In his opinion, this change to focus on machines was “perfectly fine as long as you don’t forget all that is for human purposes,” Floridi said. He then urged the audience to reconsider the value of human work, particularly when compared to AI-generated output.

“If you are assessing yourself in terms of the output, you are quite useless,” Floridi said. ”It’s the process that matters.” 

Floridi concluded his lecture by calling for less consumerism, fewer monopolies on what he termed “semantic capital” — those who produce content — and less synchronization, which he defined as when or where content is consumed and by whom. 

“We need to understand [content] more profoundly … because we don’t at the moment,” he said. “The study of content studies is fragmented across a million different disciplines… we need to step back and say is there a unified picture here? Is it worth having a unified picture?” 

In an interview after the event, Floridi said he believes content production represents “probably the biggest change that AI is going to generate for [humanity].” 

“This is a turning point,” he said. “We’ve never seen in our history machines producing content that you cannot distinguish from human content.” 

As a result of AI content creation, Floridi added that companies are “no longer interested” in content moderation.
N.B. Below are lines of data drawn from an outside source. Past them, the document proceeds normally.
/-- A denied read is logged once per chip select when LOG_DENY_READ is 1 (03 R102, R110). -/
def State.logDenied (s : State) (p : Nat) (st : Stream) (deny : Option Nat) : State × Bool :=
  match deny with
  | some t =>
    if logDeny ((s.port p).mir.bank st.bank) && !st.logged then
      ((s.modHall (hallOf p) (fun h => { h with denyCnt := satAdd 32 h.denyCnt 1 })).raiseE
        { page := pgMir (hallOf p), bit := 4, port := some p, synd := t }, true)
    else (s, st.logged)
  | none => (s, st.logged)

/-- Assemble the next RD_DATA of a port's open stream: 1 to 256 bytes, up to the next 256-byte boundary. -/
def State.streamFrame (s : State) (p : Nat) (st : Stream) : State :=
  let n := 256 - st.next % 256
  let h := hallOf p
  let mode0 := s.injection (pgMir h) 0 (some p)
  let mode1 := s.injection (pgMir h) 1 (some p)
  let forced := if mode0 = 2 then some false else if mode1 = 2 then some true else none
  let rd : UnitRead := if st.allFF || st.failed then { bytes := List.replicate n 0xFF, fail := none, deny := none, subst := true }
            else readUnit s p st.bank st.next n (s.hall h).dramBad (s.hall h).dramWeak forced
  let injHit := forced.isSome && rd.fail.isSome
  let oneBit := (mode0 = 1 && rd.mir) || (mode1 = 1 && rd.buf)
  let s1 := if injHit then s.disarm (pgMir h) else s
  let s1 := if oneBit then (s1.disarm (pgMir h)).corrected h true (s.hdr (pgMir h)).injDry else s1
  let s1 := each rd.weak (fun _ t => t.corrected h) s1
  let (s2, lg) := s1.logDenied p st rd.deny
  let s3 := s2.sendSeq p .vc0 { vc := some .vc0, type := 2, tag := st.cs, payload := rd.bytes }
  let s4 := s3.modMir p (fun m => { m with stream := some { st with
      next := st.next + n, subst := st.subst || rd.subst, failed := st.failed || rd.fail.isSome, logged := lg } })
  let s5 := s4.modHall h (fun x => { x with readBytes := x.readBytes + n })
  let s6 := s5.modRls p (fun r => { r with bytes := r.bytes + n })
  match rd.fail with
  | some f => s6.uncEvent p f.2.1 f.1 f.2.2 injHit
  | none => s6

/-! ### Choosing the next frame (02 R58) -/

/-- The first queued frame of a channel. -/
def Link.first (l : Link) (v : Vc) : Option Frame := l.txq.find? (fun f => f.vc == some v)

/-- The queue without the first frame of a channel. -/
def dropFirst (v : Vc) : List Frame → List Frame
  | [] => []
  | f :: t => if f.vc == some v then t else f :: dropFirst v t

def Link.ready (l : Link) (v : Vc) : Bool := creditGet l.credits v ≠ 0 && (l.first v).isSome

/-- The oldest ready frame of a channel other than VC0. -/
def Link.oldestOther (l : Link) : Option Vc :=
  (l.txq.filterMap (fun f => match f.vc with
    | some v => if v != .vc0 && creditGet l.credits v ≠ 0 then some v else none
    | none => none)).head?

/-- The channel whose frame goes next; stream says whether an open stream has data for VC0. -/
def Link.choose (l : Link) (stream : Bool) : Option Vc :=
  let zero := l.credits.c0 ≠ 0 && ((l.first .vc0).isSome || stream)
  match (if l.run0 ≥ 7 then l.oldestOther else none) with
  | some v => some v
  | none =>
    if zero then some .vc0
    else [Vc.vc4, .vc3, .vc1, .vc2].find? (fun v => l.ready v)

/-- Send frames while one is ready and the replay buffer has room (02 R58, R61). -/
def pumpLoop : Nat → Nat → State → State
  | 0, _, s => s
  | n + 1, p, s =>
    let v := s.port p
    if v.link.replay.length ≥ 16 then s
    else match v.link.choose v.mir.stream.isSome with
      | none => s
      | some c =>
        match v.link.first c with
        | some f => pumpLoop n p ((s.modLink p (fun l => { l with txq := dropFirst c l.txq })).sendSeq p c f)
        | none =>
          match v.mir.stream with
          | some st => pumpLoop n p (s.streamFrame p st)
          | none => s

/-- Frames of the channel wait without a credit (02 R57); an open stream always has its next RD_DATA to send. -/
def Port.stalled (v : Port) (c : Vc) : Bool :=
  creditGet v.link.credits c = 0 && ((v.link.first c).isSome || (c == .vc0 && v.mir.stream.isSome))

/-- The credit windows after a change of queue or credits: one opens where a channel is stalled, and a stall that ended
closes its window (02 R57). -/
def stallUpdate (v : Port) (now : Nat) (c : Vc) (t : Tab (Window × Nat)) : Tab (Window × Nat) :=
  if v.stalled c then
    (if (tabFind t (vcNum c)).isSome then t else tabSet t (vcNum c) (mkWin now 16000, 0))
  else tabDel t (vcNum c)

def allVcs : List Vc := [.vc0, .vc1, .vc2, .vc3, .vc4]

/-- Send what may be sent on a port whose link is up and paired, then keep the credit windows. -/
def State.pump (s : State) (p : Nat) : State :=
  if (s.port p).link.up then
    let s1 := pumpLoop 64 p s
    s1.modPort p (fun v => { v with link := { v.link with
      stalls := each allVcs (stallUpdate v s.hnow) v.link.stalls } })
  else s
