/-- Outcome of a classification (04 Table 4.12, 05 Table 5.4, 06 R201); again: after a reissued operation. -/
def State.classify (s : State) (p q : Nat) (again : Bool) (f : Bytes) : State :=
  match (s.port p).ring.entry q with
  | none => s
  | some e =>
    let v := s.port p
    let byDig := !v.tree.resident
    let rec_ := s.intentOf p q
    let pBytes := memRead (s.slice p) e.off e.size
    let cls := if byDig then (match rec_ with
        | some r => classifyDigests r e f
        | none => 5)
      else classifyBytes e.kind f pBytes e.content
    let adopted := v.st == .adopted && byDig
    let s0 := s.modHall (hallOf p) (fun h => { h with hshRb := satAdd 32 h.hshRb (ceilDiv f.length 4096) })
    let s1 :=
      if cls = 1 then (s0.readbackRec p q (if again then 2 else 0) f).commitEntry p q 8
      else if again then (s0.readbackRec p q 3 f).markPartial p q 9 e
      else if cls = 2 then
        let t := s0.readbackRec p q 1 f
        if adopted then t.adoptRefuse p q
        else
          let pg := andPage (sub f (e.off % 4096) 256) e.placed
          (t.entryTo p q .accepted 8).modRing p (fun r => r.mod q (fun x =>
            if byDig && e.kind == .program then { x with buf := pg } else x))
      else if v.readsOnly || cls = 5 then (s0.readbackRec p q 3 f).markPartial p q 8 e
      else
        let pg := andPage (sub f (e.off % 4096) 256) e.placed
        let t := if byDig && e.kind = .program then s0.modRing p (fun r => r.mod q (fun x => { x with buf := pg })) else s0
        match (t.port p).ring.entry q with
        | some e2 => t.startJob p (.reissue q) (commitReqs v e2)
        | none => t
    if (s1.port p).ring.jobs.any isReadback then s1
    else if (s1.port p).ring.readbackPending then s1.readbackNext p
    else s1.readbackEnd p

/-! ### The commit queue (04 R140) -/

/-- The entry that may start: the first of the queue behind at most one COMMITTING entry, SHADOW entries skipped. -/
def RingPort.head (r : RingPort) : Option Entry :=
  let q := r.entries.filter (fun e => !e.final && !e.shadow)
  let busy := q.takeWhile (fun e => e.state == .committing)
  match q.drop busy.length with
  | e :: _ => if e.state == .accepted && busy.length < 2 then some e else none
  | [] => none

/-- A heal job stands at the head of the queue (05 R182). -/
def GlnPort.healing (g : GlnPort) : Bool := match g.heal with
  | some h => h.durable
  | none => false

/-- A commit may start on the port (04 R140, R152); its INTENT takes a hash lane first (05 R174). -/
def State.commitReady (s : State) (p : Nat) : Bool :=
  let v := s.port p
  s.alive && s.flAllowed p && (s.hall (hallOf p)).commitEn && v.commitState && !v.ring.readbackPending && !v.gln.healing &&
    !v.ring.series && s.laneFree (hallOf p)

/-! ### The gleaner (05 R176 to R181) -/

/-- The rate of a port's bucket: a departing port's final sweep runs at 5 % (06 R206). -/
def State.glnPct (s : State) (p : Nat) : Nat :=
  if (s.port p).rls.depPhase = .sweep then 5 else (s.hall (hallOf p)).ratePct

/-- The bytes in a port's rate bucket now (05 R178). -/
def bucketNow (g : GlnPort) (pct now : Nat) : Nat := min 16384 (g.bucket + (now - g.bucketAt) * pct / 800)

/-- The due count of a cycle (05 R178). -/
def dueCount (n t0 now cycleS : Nat) : Nat := min n (ceilDiv (n * (now - t0)) (cycleS * 800000000))

/-- The port can be gleaned (05 R176). -/
def State.gleanable (s : State) (p : Nat) : Bool :=
  let v := s.port p
  (s.hall (hallOf p)).glnEn && (s.modState == .serving || s.modState == .departing) && v.served && v.gln.heal.isNone &&
    v.tree.resident && s.flAllowed p && !v.ring.readbackPending

/-- A leaf read that starts now is due to complete inside the window (05 R177). -/
def State.fitsGap (s : State) (p : Nat) (g : HallGap) : Bool := s.hnow - g.at_ + (s.port p).tree.leafCyc ≤ g.guar

/-- Inside a gap window in which a read is due to complete (05 R177). -/
def State.inGapFor (s : State) (p : Nat) : Bool :=
  let v := s.port p
  match v.tie with
  | none => true
  | some t => ((s.hall (hallOf p)).gapsOf t).any (s.fitsGap p)

def isGlean (j : VcJob) : Bool := match j.kind with
  | .glean _ _ _ _ => true
  | _ => false

/-- The GAP_NO of the window the port is in, of two the one in which a read fits; none when it is tied to no transport or no window is
open. -/
def State.winOf (s : State) (p : Nat) : Option Nat := match (s.port p).tie with
  | some t =>
    let gs := (s.hall (hallOf p)).gapsOf t
    ((gs.find? (s.fitsGap p)).or gs.head?).map (·.no)
  | none => none

/-- A leaf to read again may be read in this window: not the one of its last read (01 R30, 05 R179, R180). -/
def Reread.due (x : Reread) (win : Option Nat) : Bool := x.win == none || x.win != win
He explained that such a loss of interest can lead to an oversaturated infosphere — or an environment consisting of information — which may disrupt the infosphere “ecology.” 

“There’s a lot of bad content around, and we should keep our infosphere clean,” Floridi said. “If you poison this content, if you let it go down the wrong road, if we are not ecological and careful about it, it will destroy our society.”

In an interview after the event, Dobson explained that he wanted to find speakers for the series that were “focused on these major concerns about what ability we have to make decisions, agency questions and what it means to use tools that might limit speech or shape it in some way.”

“It’s very clear that we’re all focused on the university and what this means for the university and Dartmouth,” Dobson said. “These questions [of how and what professors should be teaching] are going to come up in every lecture of ‘What should we be teaching?’ [and] ‘How should we be teaching?’” 

Italian professor Tania Convertini said she was drawn to attend the event because she follows Floridi on social media. 

“When I heard he would be a Montgomery Fellow I was extremely excited,” she said. Convertini was also able to get Floridi to visit and teach in her class focused on language pedagogy — FRIT 31, “How Languages are Learned.”

Convertini added that the talk stressed “the uniqueness of the human process,” and that “we need to really put an emphasis on” the input rather than the output. According to Convertini, she strongly believes in the “idea of the process” and applies it to all she does in her life and in the classroom.

The series is set to continue in the spring with Cornell University president emerita Martha Pollack ’79, philosopher and legal theorist Sylvie Delacroix and media scholar and science historian Orit Halpern ’94.